For each observation:

* `option 1:` We could consider that an outlier is an observation with a **`z-score`** below -3 or above 3 for example. 
    - But it implies a strong assumption: you are assuming that your distribution is Gaussian.
    - We could also be stricter with the z-score replacing 3-std-limit by 2, or more loose replacing the 3-std-limit by 4 or 5...

* `option 2:` We could use the definition of an outlier in a **`whisker boxplot`** where an outlier is an observation that lives below `Q1 - 1.5 IQR` or above `Q3 + 1.5 IQR`



In [1]:
import numpy as np
import pandas as pd

In [2]:
sample = [1, 2, 3, 4, 5, 6, 7, 8, 9, 10, 100]
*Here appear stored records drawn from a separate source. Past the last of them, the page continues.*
-- ==== Sys2Proof/Machine/Trips.lean ====
section
/-! DEFINITION. Command words sent by a Sitter, the retry rule, and the steps a hearth decides on one channel: fast trip, gate-off
confirmation, the two lockouts, the fallback breaker (02 R60 to R62; 04 R94 to R96, R106, R110, R113). -/
namespace Sys2Proof.Machine
open Sys2Proof

/-- A command word: state request, gate mode, setpoint (03 R77, 09 R235). -/
def cmdWord (req gmode iset : Nat) : BitVec 16 := BitVec.ofNat 16 (req % 16 * 4096 + gmode % 4 * 1024 + iset % 1024)

/-- A TRIP request with its causes and the Cone's sub-causes (09 R236). -/
def tripWord (causes sub : Nat) : BitVec 16 := BitVec.ofNat 16 (0xA000 + sub % 16 * 64 + causes % 64)

/-- The commanded state becomes `x`, and the counters that run from the entry to it start (02 R52, R54, R68; 04 R113, R114; 17 R455). The
gate-hold count goes on from Full to Good and back (02 R58). -/
def commandTo (x : ChState) (A : ChanSt) : ChanSt :=
  let hold := match A.commanded with | .full | .good => A.holdTicks | _ => 0
  let A := { A with commanded := x, skewTicks := 0 }
  match x with
  | .ready => { A with readyTicks := 0, coneWait := 0 }
  | .ramping => { A with coneWaitDone := false }
  | .full => { A with dwell := 0, holdTicks := hold }
  | .good => { A with dwell := 0, holdTicks := hold, decay := 0, pgDrop := false }
  | .cooling => { A with backoff := 0 }
  | .seated => { A with consented := false, waitStamped := false }
  | .off | .locked => { A with consented := false }
  | .vacant => { A with consented := false, hostOn := false }
  | _ => A

/-- Frames other than CLAIM and RELEASE go to an adopted hearth only while it is held under this device's claim (13 R346). -/
def downOpen (s : State) (c : Nat) : Bool := (s.cp (c / 64 - 8)).held

/-- A CMD frame to hearth `h` (01 R20): the channel mask, then the command word of each channel in it, in ascending order. -/
def sendCmd (s : State) (h : Nat) (mask : BitVec 64) : State :=
  let ks := (List.range 64).filter (bitOf mask)
  sendDown s h 2 (payBlocks ((64, mask.toNat) :: ks.map fun k => (16, (s.chan (64 * h + k)).cmd.toNat)))

/-- A channel's command word has changed: the next CMD frame carries it (01 R21). A word that has not left yet goes first, in a frame of its
own, so that no request is lost (log entry 162). -/
def markCmd (s : State) (c : Nat) : State :=
  let L := s.link (c / 64)
  let s := if bitOf L.changed (c % 64) then sendCmd s (c / 64) L.changed else s
  s.updLink (c / 64) fun _ => { s.link (c / 64) with
    changed := (if bitOf L.changed (c % 64) then 0 else L.changed) ||| BitVec.ofNat 64 (2 ^ (c % 64)) }

/-- The Sitter sets the gate-current register of its channel, ahead of the tick's command word (03 R508). -/
def sitterIg (s : State) (c ig : Nat) : State :=
  if c < 512 then writeIgReg s c (BitVec.ofNat 8 ig) else sendParam s (c / 64) 16 (c % 64) [ig]

/-- Whether this device's frames act on a channel's hearth: it obeys the local port, or the adopted hearth is held (13 R346, R349). -/
def commands (s : State) (c : Nat) : Bool := if c < 512 then obeys (s.hearth (hOf c)) .loc else downOpen s c

/-- The gate-current register ahead of a command word (03 R508): IG_FULL with the first ENH, the running segment's IG with the first DAMP of a
segment. A new holder of a claim has written neither. A TRIP request carries no gate mode. -/
def igFirst (s : State) (c : Nat) (w : BitVec 16) : State :=
  let A := s.chan c
  let g := if fld w 12 4 = 10 then 0 else fld w 10 2
  if !commands s c || decide (g = 2) then s
  else
    let s := if g = 3 ∧ A.igMode ≠ 3#2 then sitterIg s c (pIgFull A) else if g = 1 ∧ A.igMode ≠ 1#2 then sitterIg s c (segIg (segNow A)) else s
    s.updChan c fun A => { A with igMode := BitVec.ofNat 2 g }

/-- The Sitter latches a command word (09 R232). One that changed is marked for the CMD frame of the next tick (01 R21). On an own hearth it
reaches the cell in the same step (log entry 162). -/
def sitterCmd (s : State) (c : Nat) (w : BitVec 16) : State :=
  let s := igFirst s c w
  let s := if (s.chan c).cmd ≠ w ∧ (c < 512 ∨ downOpen s c) then markCmd s c else s
  let s := s.updChan c fun A => { A with cmd := w, lastReq := if fld w 12 4 = 0 then A.lastReq else w }
  if c < 512 then hearthReceive s c .loc w else s

/-- The Sitter requests a trip: it takes Tripped as its commanded state, and its trip request shows at the other twin (04 R118). -/
def sitterTrip (s : State) (c causes sub : Nat) : State :=
  let s := s.updChan c fun A => { commandTo .tripped A with tripReq := true }
  sitterCmd s c (tripWord causes sub)

/-- The Sitter's word of a tick. Of a word that asks for nothing, a command that is to be sent again takes the place (02 R71). -/
def sitterOut (s : State) (c : Nat) (w : BitVec 16) : State :=
  match (s.chan c).resend with
  | some r => sitterCmd (s.updChan c fun A => { A with resend := none }) c (if fld w 12 4 = 0 then r else w)
  | none => sitterCmd s c w

/-- The Sitter's decision at the gate-off confirmation of a trip (04 R110, R113). -/
def gateOffDecision (s : State) (c : Nat) (tripReg : BitVec 16) : State :=
  let A := s.chan c
  if admitsRetry (profWord A 16) (fld tripReg 12 4) ∧ A.retry < pRetryLimit A then
    let s := s.updChan c fun A => { commandTo .cooling A with retry := A.retry + 1 }
    sitterCmd s c (cmdWord 5 0 0)
  else
    let s := s.updChan c (commandTo .locked)
    sitterCmd s c (cmdWord 6 0 0)

/-- Whether this device's Sitter commands the own channel: it is hosted, and the hearth acts on the local port. -/
def sitterServes (s : State) (c : Nat) : Bool := (s.chan c).sitter.isSome && obeys (s.hearth (hOf c)) .loc

/-- The fast trip is armed (02 R41, 04 R95): in Ramping, Full, Good and Held; in Off until the gate-off confirmation; and with a trip
that this hearth tick already took, which it joins (04 R111). -/
def fastArmed (C : Cell) : Bool :=
  match C.state with
  | .ramping | .full | .good | .held => true
  | .off => !C.confirmed
  | .tripped => trippedThisTick C
  | _ => false

/-- FAST_TRIP: the comparator has been above its level for the filter time (04 R94). EV_TRIP carries the crossing at the comparator
input: the capture less FT_FILTER less 60 ns (04 R96, 12 R316). -/
def fastTrip (c : OwnChan) (off : Fin 250) (s : State) : State :=
  let C := s.cell c
  if C.configured && fastArmed C then
    takeTrip s c 1 0 .hearth ((s.hearth (hOf c)).tai + off.val - tripFilterNs C.tripWord - 60) 48 off.val
  else s

def execFastTrip (c : OwnChan) (off : Fin 250) (s : State) : Host.Outcome State Fault Refusal := .next (fastTrip c off s)

/-- GATE_OFF_CONFIRMATION: the gate-to-source voltage is measured below 1.0 V after a discharge (02 R49, R66). A waiting OFF request
is taken; otherwise a Tripped channel's Sitter, on the library schedule, decides its retry (04 R113). -/
def gateOffConfirmation (c : OwnChan) (off : Fin 250) (s : State) : State :=
  let C := s.cell c
  if C.confirmed || !gateLow C.gate then s
  else
    let s := s.updCell c fun C => { C with confirmed := true, gateOff := true, gateFull := false, offTicks := 0, shortTicks := 0, gate := .pullDown }
    let s := endError s (hOf c) (srcChan c) 0x203
    if C.state ≠ .tripped then s
    else if C.offPend then enterState (noteUndo s c) c .off .firmware off.val
    else if sitterServes s c && libSched (s.chan c) then gateOffDecision s c C.tripReg
    else s

def execGateOffConfirmation (c : OwnChan) (off : Fin 250) (s : State) : Host.Outcome State Fault Refusal :=
  .next (gateOffConfirmation c off s)

/-- Set a lockout's bit in the trip register; FIRST takes its code unless the channel is Locked already (02 R61, R62; 04 R110). -/
def lockoutReg (C : Cell) (code : Nat) : BitVec 16 :=
  let r := C.tripReg ||| BitVec.ofNat 16 (2 ^ code)
  if C.state = .locked then r else putFld r 12 4 code

/-- GATE_DISCHARGE_FAILURE: no gate-off confirmation within 10 µs of the trip tick (02 R62). The gate voltage in the error's context
is a free value. -/
def gateDischargeFailure (c : OwnChan) (s : State) : State :=
  let C := s.cell c
  if C.state = .tripped ∧ !C.confirmed ∧ 40 ≤ C.tripTicks then
    let (v, s) := s.freshFree
    let s := s.updCell c fun C => { C with tripReg := lockoutReg C 9 }
    let s := reportError s (hOf c) (srcChan c) 0x203 (chanDetail s c (v % 65536))
    enterState s c .locked .hearth
  else s

def execGateDischargeFailure (c : OwnChan) (s : State) : Host.Outcome State Fault Refusal := .next (gateDischargeFailure c s)

/-- PASS_TRANSISTOR_SHORT: the current has stayed above the pass-short level for 8 consecutive ticks after the gate-off
confirmation (02 R61). -/
def passTransistorShort (c : OwnChan) (s : State) : State :=
  let C := s.cell c
  if C.shortTicks = 8 ∧ (C.state = .tripped ∨ C.state = .cooling ∨ C.state = .locked) then
    let s := s.updCell c fun C => { C with tripReg := lockoutReg C 8, shortTicks := 9 }
    let s := stampError s (hOf c) (srcChan c) 0x202 (chanDetail s c 8)
    enterState s c .locked .hearth
  else s

def execPassTransistorShort (c : OwnChan) (s : State) : Host.Outcome State Fault Refusal := .next (passTransistorShort c s)

/-- FALLBACK_BREAKER_TRIP: F of a Held channel has reached 1 (04 R106). -/
def fallbackBreakerTrip (c : OwnChan) (s : State) : State :=
  let C := s.cell c
  if C.state = .held ∧ 2 ^ 46 ≤ C.f ∧ (!C.heldTrip || trippedThisTick C) then tripNow s c 0x80 0 .hearth else s

def execFallbackBreakerTrip (c : OwnChan) (s : State) : Host.Outcome State Fault Refusal := .next (fallbackBreakerTrip c s)

end Sys2Proof.Machine
end

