-- ==== Sys2Proof/Machine/Isa.lean ====
section
/-! DEFINITION. What each instruction of an engine does (10 R261 to R277). An instruction takes its slots and goes on to the next
address; its operands and results are registers, pairs, memories and port words of the engine that issues it. -/
namespace Sys2Proof.Machine
open Sys2Proof

abbrev Res := Host.Outcome State Fault Refusal

/-- NOP (10 R269). -/
def execOpNop (e : EngineNo) (s : State) : Res := .next (s.updEngine e fun E => advance E 1)

/-- END ends the tick (09 R231). -/
def execOpEnd (e : EngineNo) (s : State) : Res := .next (s.updEngine e fun E => { advance E 1 with ended := true })

/-- LDI (10 R269). -/
def execOpLdi (e : EngineNo) (rd : Reg) (imm : BitVec 16) (s : State) : Res :=
  .next (s.updEngine e fun E => advance (regSet E rd (imm.signExtend 24)) 1)

/-- LUI writes bits 23:16 and keeps the rest (10 R269). -/
def execOpLui (e : EngineNo) (rd : Reg) (imm : BitVec 8) (s : State) : Res :=
  .next (s.updEngine e fun E => advance (regSet E rd (imm ++ (regGet E rd).extractLsb' 0 16)) 1)

/-- Write a result with its flags Z and N and go on. -/
def finishZN (E : Engine) (rd : Reg) (v : W24) : Engine := advance (flagsZN (regSet E rd v) v) 1

/-- Write a result with its flags Z, N and V and go on after `slots`. -/
def finishZNV (E : Engine) (rd : Reg) (v : W24) (o : Bool) (slots : Nat) : Engine := advance (flagsZNV (regSet E rd v) v o) slots

/-- Write a sum or difference with its flags Z, N, C and V and go on. -/
def finishZNCV (E : Engine) (rd : Reg) (r : W24 × Bool × Bool) : Engine :=
  advance (flagsZNCV (regSet E rd r.1) r.1 r.2.1 r.2.2) 1

/-- MOV (10 R269). -/
def execOpMov (e : EngineNo) (rd ra : Reg) (s : State) : Res := .next (s.updEngine e fun E => finishZN E rd (regGet E ra))

/-- The input word of a port for an instruction, and the state that has met it. A port number of 0x40 or more names no input word;
what is read there is a free value (log entry 14). -/
def readPort (s : State) (e : EngineNo) (p : Fin 128) : BitVec 16 × State :=
  if p.val < 64 then
    (inWord (s.engine e) p.val, if p.val = 0x0C ∧ ticksBack (s.engine e) = 0 then s.updEngine e fun E => { E with reqRead := true } else s)
  else (BitVec.ofNat 16 s.freshFree.1, s.freshFree.2)

/-- A field value that the checker rejects fails the engine as for a double-bit error (10 R277). -/
def rejects (bad : Bool) (e : Nat) (s : State) (t : State) : Res := .next (if bad then failEngine s e 2 else t)

/-- A reserved input word (09 R233), which the checker rejects (10 R279). -/
def reservedIn (p : Nat) : Bool := decide (16 ≤ p) && decide (p < 64)

/-- Absolute addresses outside the parameter bank and outside a mirror slot (10 R279). -/
def outsideBank (ra : Reg) (a : Nat) : Bool := decide (ra = 0) && decide (256 ≤ a)
def outsideSlot (a : Nat) : Bool := decide (32 ≤ a)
## Outliers defined by Z-score

### Draft

- For your sample, compute:
    - the mean
    - the standard deviation
    - the z-score of each observation
- Remove the outliers (observation with a z-score higher than your cutoff or lower than -cutoff
- Compute the mean with the remaining elements

Once you are satisfied with your steps, you can wrap these steps up into a single function in the next section of this notebook.

In [None]:
# YOUR CODE HERE

## `mean_without_outliers_z_score`

In [8]:
def mean_without_outliers_z_score(elements):
    ''' return the mean of of a list of elements without outliers using the z_score'''
    mean = np.mean(elements)
    std_dev = np.std(elements)
    z_scores = [(x - mean) / std_dev for x in elements]
    cutoff = 3
    filtered_elements = [x for x, z in zip(elements, z_scores) if -cutoff <= z <= cutoff]
    filtered_mean = np.mean(filtered_elements)
    return filtered_mean

mean_without_outliers = mean_without_outliers_z_score(sample)
print("Mean of Sample without Outliers:", mean_without_outliers)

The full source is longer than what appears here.